我记得他是在2009离世,当时我坐火车去桂林,所以是在火车上得知此消息,火车上不断的来回广播此新闻,望着火车窗外的场景,看着火车上,来来回回的人们,甚至看到很多人们还是大声的欢笑,吃着方便面。我那时候思绪万千,感觉一代大师,也终究离去,而他的离去,对于普通人,平常人,却很多人都不为所知。


晚年的季羡林与晚年的巴金一样,他们的存在与不存在,已经被符号化了,值得尊敬的是他们始终如一的清醒。与钱钟书一样,晚年的季羡林也意识到身份的淡泊已经是进入骨子里面的东西,他曾说:请从我头顶上把‘国学大师’的桂冠摘下来。


实质上,他真的是国学大师,我一直推荐我身边的人,一定要读一下他的作品。


因为“国学大师”绝非浪得虚名的,季羡林在1930年考入清华后专业主修是德文,期间师从陈寅恪、吴宓、朱自清、俞平伯等大师级教授修习中西文学比较、佛经翻译文学、文艺心理学、中国古典诗词等等科目。
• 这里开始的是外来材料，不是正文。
/-- The same of granted requests whose data came out too few or too many. -/
def Mach.answerHeld : Nat → Mach → Mach
  | 0, m => m
  | k + 1, m =>
    match m.held.find? (fun e => e.2.req.refuse.isSome && m.held.all (fun x => !(decide (x.2.grant < e.2.grant) && x.2.req.sameStream e.2.req))) with
    | none => m
    | some (i, x) => answerHeld k ((m.setSlot i none).dramReply x.req (x.req.refuse.getD .ok) [])

/-- Answer every refused request whose turn has come. -/
def Mach.answerDue (m : Mach) : Mach := let m := Mach.answerHeld 4 m; Mach.answerRefused m.dmc.front.length m

/-! ### Data that arrive behind their header (R247, R257, R258) -/

/-- What still arrives of a request's packet is discarded up to its end mark (R258). -/
def Mach.drainRest (m : Mach) (r : DramReq) : Mach :=
  if r.whole then m else { m with dmc := { m.dmc with drain := m.dmc.drain ++ [(r.requester, r.cls)] } }

/-- A request is refused: it performs no access, and its reply goes in its turn (R250, R622). -/
def DramReq.refused (r : DramReq) (st : DramStatus) : DramReq := { r with refuse := some st, whole := true, data := [] }

/-- A request with another cell of its data; at the end mark their number is checked (R248). -/
def DramReq.more (r : DramReq) (bytes : List Byte) (poison last : Bool) : DramReq :=
  let r := { r with data := r.data ++ bytes, poison := firstOf r.poison (if poison then some r.data.length else none), whole := last }
  if r.dataOk then r else r.refused .badRequest

/-- A further cell of a request packet reaches output 53. -/
def Mach.dramMore (m : Mach) (src cls : Nat) (bytes : List Byte) (poison last : Bool) : Mach :=
  let idx := dramIndex src
  let mine := fun (r : DramReq) => r.requester == idx && r.cls == cls && !r.whole
  if m.dmc.drain.contains (idx, cls) then
    if last then { m with dmc := { m.dmc with drain := m.dmc.drain.erase (idx, cls) } } else m
  else
    let m := { m with dmc := { m.dmc with front := m.dmc.front.map (fun r => if mine r then r.more bytes poison last else r) } }
    let m := forEach m.held (fun e m => if mine e.2.req then m.setSlot e.1 (some { e.2 with req := e.2.req.more bytes poison last }) else m) m
    m.answerDue

/-! ### Refresh -/

/-- A rank's refresh account. -/
def Mach.acct (m : Mach) (rank : Nat) : Int := if rank = 0 then m.dmc.acct0 else m.dmc.acct1

/-- Set a rank's refresh account. -/
def Mach.setAcct (m : Mach) (rank : Nat) (v : Int) : Mach :=
  if rank = 0 then { m with dmc := { m.dmc with acct0 := v } } else { m with dmc := { m.dmc with acct1 := v } }

/-- F of R262: how many refreshes may be postponed while the rank is busy. -/
def Mach.postponeMax (m : Mach) : Nat := if m.ddr5 && m.fg DMC_CFG DMC_CFG_refresh == 0 then 2 else 4

/-- The granted requests of a rank. -/
def Mach.rankHeld (m : Mach) (rank : Nat) : List (Nat × DSlot) := m.held.filter (fun e => m.rankOf e.2.req.addr == rank)

/-- A refresh would interrupt a class 1 request a second time (R263). -/
def Mach.refreshBlocked (m : Mach) (rank : Nat) : Bool :=
  (m.rankHeld rank).any (fun e => e.2.started && e.2.interrupted && e.2.req.cls == 1)

/-- The rank is taken for a refresh or RFM; started requests on it are interrupted (R259, R262). -/
def Mach.takeRank (m : Mach) (rank : Nat) (rfm : Bool) : Mach :=
  let m := forEach (m.rankHeld rank) (fun e m => if e.2.started then m.setSlot e.1 (some { e.2 with interrupted := true }) else m) m
  { m with dmc := { m.dmc with taken := m.dmc.taken ++ [rank], rfmOn := if rfm then m.dmc.rfmOn ++ [rank] else m.dmc.rfmOn } }.emit .dramDev
    [if rfm then 1 else 0, rank]

/-- The ranks fitted. -/
def Mach.rankCount (m : Mach) : Nat := m.fg DMC_CFG DMC_CFG_ranks_m1 + 1

/-- The refresh engine looks at a rank (R262): an RFM that waits goes first, an idle rank is refreshed early, a busy one
once F refreshes are postponed and one more is due. A rank that the debug port holds is left until it is given back. -/
def Mach.refreshTry (m : Mach) (rank : Nat) : Mach :=
  if m.rankCount ≤ rank ∨ m.dmc.taken.contains rank ∨ m.dmc.alert ∨ m.dmc.debugHeld = some rank ∨ m.fg DMC_STAT DMC_STAT_selfref = 1 then m
  else if m.dmc.rfmDue.contains rank then
    if m.refreshBlocked rank then m
    else { m with dmc := { m.dmc with rfmDue := m.dmc.rfmDue.erase rank } }.takeRank rank true
  else if (m.rankHeld rank).isEmpty then
    if m.acct rank < 4 ∧ m.dmc.debugDue ≠ some rank then (m.setAcct rank (m.acct rank + 1)).takeRank rank false else m
  else if m.acct rank < -(m.postponeMax : Int) && !m.refreshBlocked rank then
    (m.setAcct rank (m.acct rank + 1)).takeRank rank false
  else m

/-- The debug port takes the rank it waits for, unless a refresh holds it (R259). -/
def Mach.debugTry (m : Mach) : Mach :=
  match m.dmc.debugDue with
  | none => m
  | some r => if m.dmc.taken.contains r || m.dmc.alert then m else { m with dmc := { m.dmc with debugHeld := some r, debugDue := none } }

/-- An emergency requester holds a rank (R259). -/
def Mach.rankTaken (m : Mach) (rank : Nat) : Bool := m.dmc.taken.contains rank || m.dmc.debugHeld == some rank

/-- A grant ends: its slot is free, refused requests behind it are answered, and a refresh that waited for it may go. -/
def Mach.freeSlot (m : Mach) (i : Nat) (rank : Nat) : Mach := (m.setSlot i none).answerDue.refreshTry rank

end Sys2Proof.Machine
end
说了不少,今天拓展阅读,正式推荐他的原文《海棠花》,借此与陈小觅作者的《紫荆花开满城香》形成一个呼应,形成一个碰撞!让周末花开浪漫,满屋生香!《爱思60度》致力有品质的阅读,致力对话原创,对话大家风范的作品。


《海棠花》


季羡林


早晨到研究所去的路上,抬头看到人家的园子里正开着海棠花,缤纷烂漫地开成一团。这使我想到自己故乡院子里的那两棵海棠花,现在想也正是开花的时候了。


我虽然喜欢海棠花,但却似乎与海棠花无缘。自家院子里虽然就有两棵,枝干都非常粗大,最高的枝子竟高过房顶,秋后叶子落光了的时候,看到尖尖的顶枝直刺着蔚蓝悠远的天空,自己的幻想也仿佛跟着爬上去,常默默地看上半天;但是要到记忆里去搜寻开花时的情景,却只能搜到很少几个断片。搬过家来以前,曾在春天到原来住在这里的亲戚家里去讨过几次折枝,当时看了那开得团团滚滚的花朵,很羡慕过一番。但这已经是很久很久以前的事情,现在回忆起来都有点儿渺茫了。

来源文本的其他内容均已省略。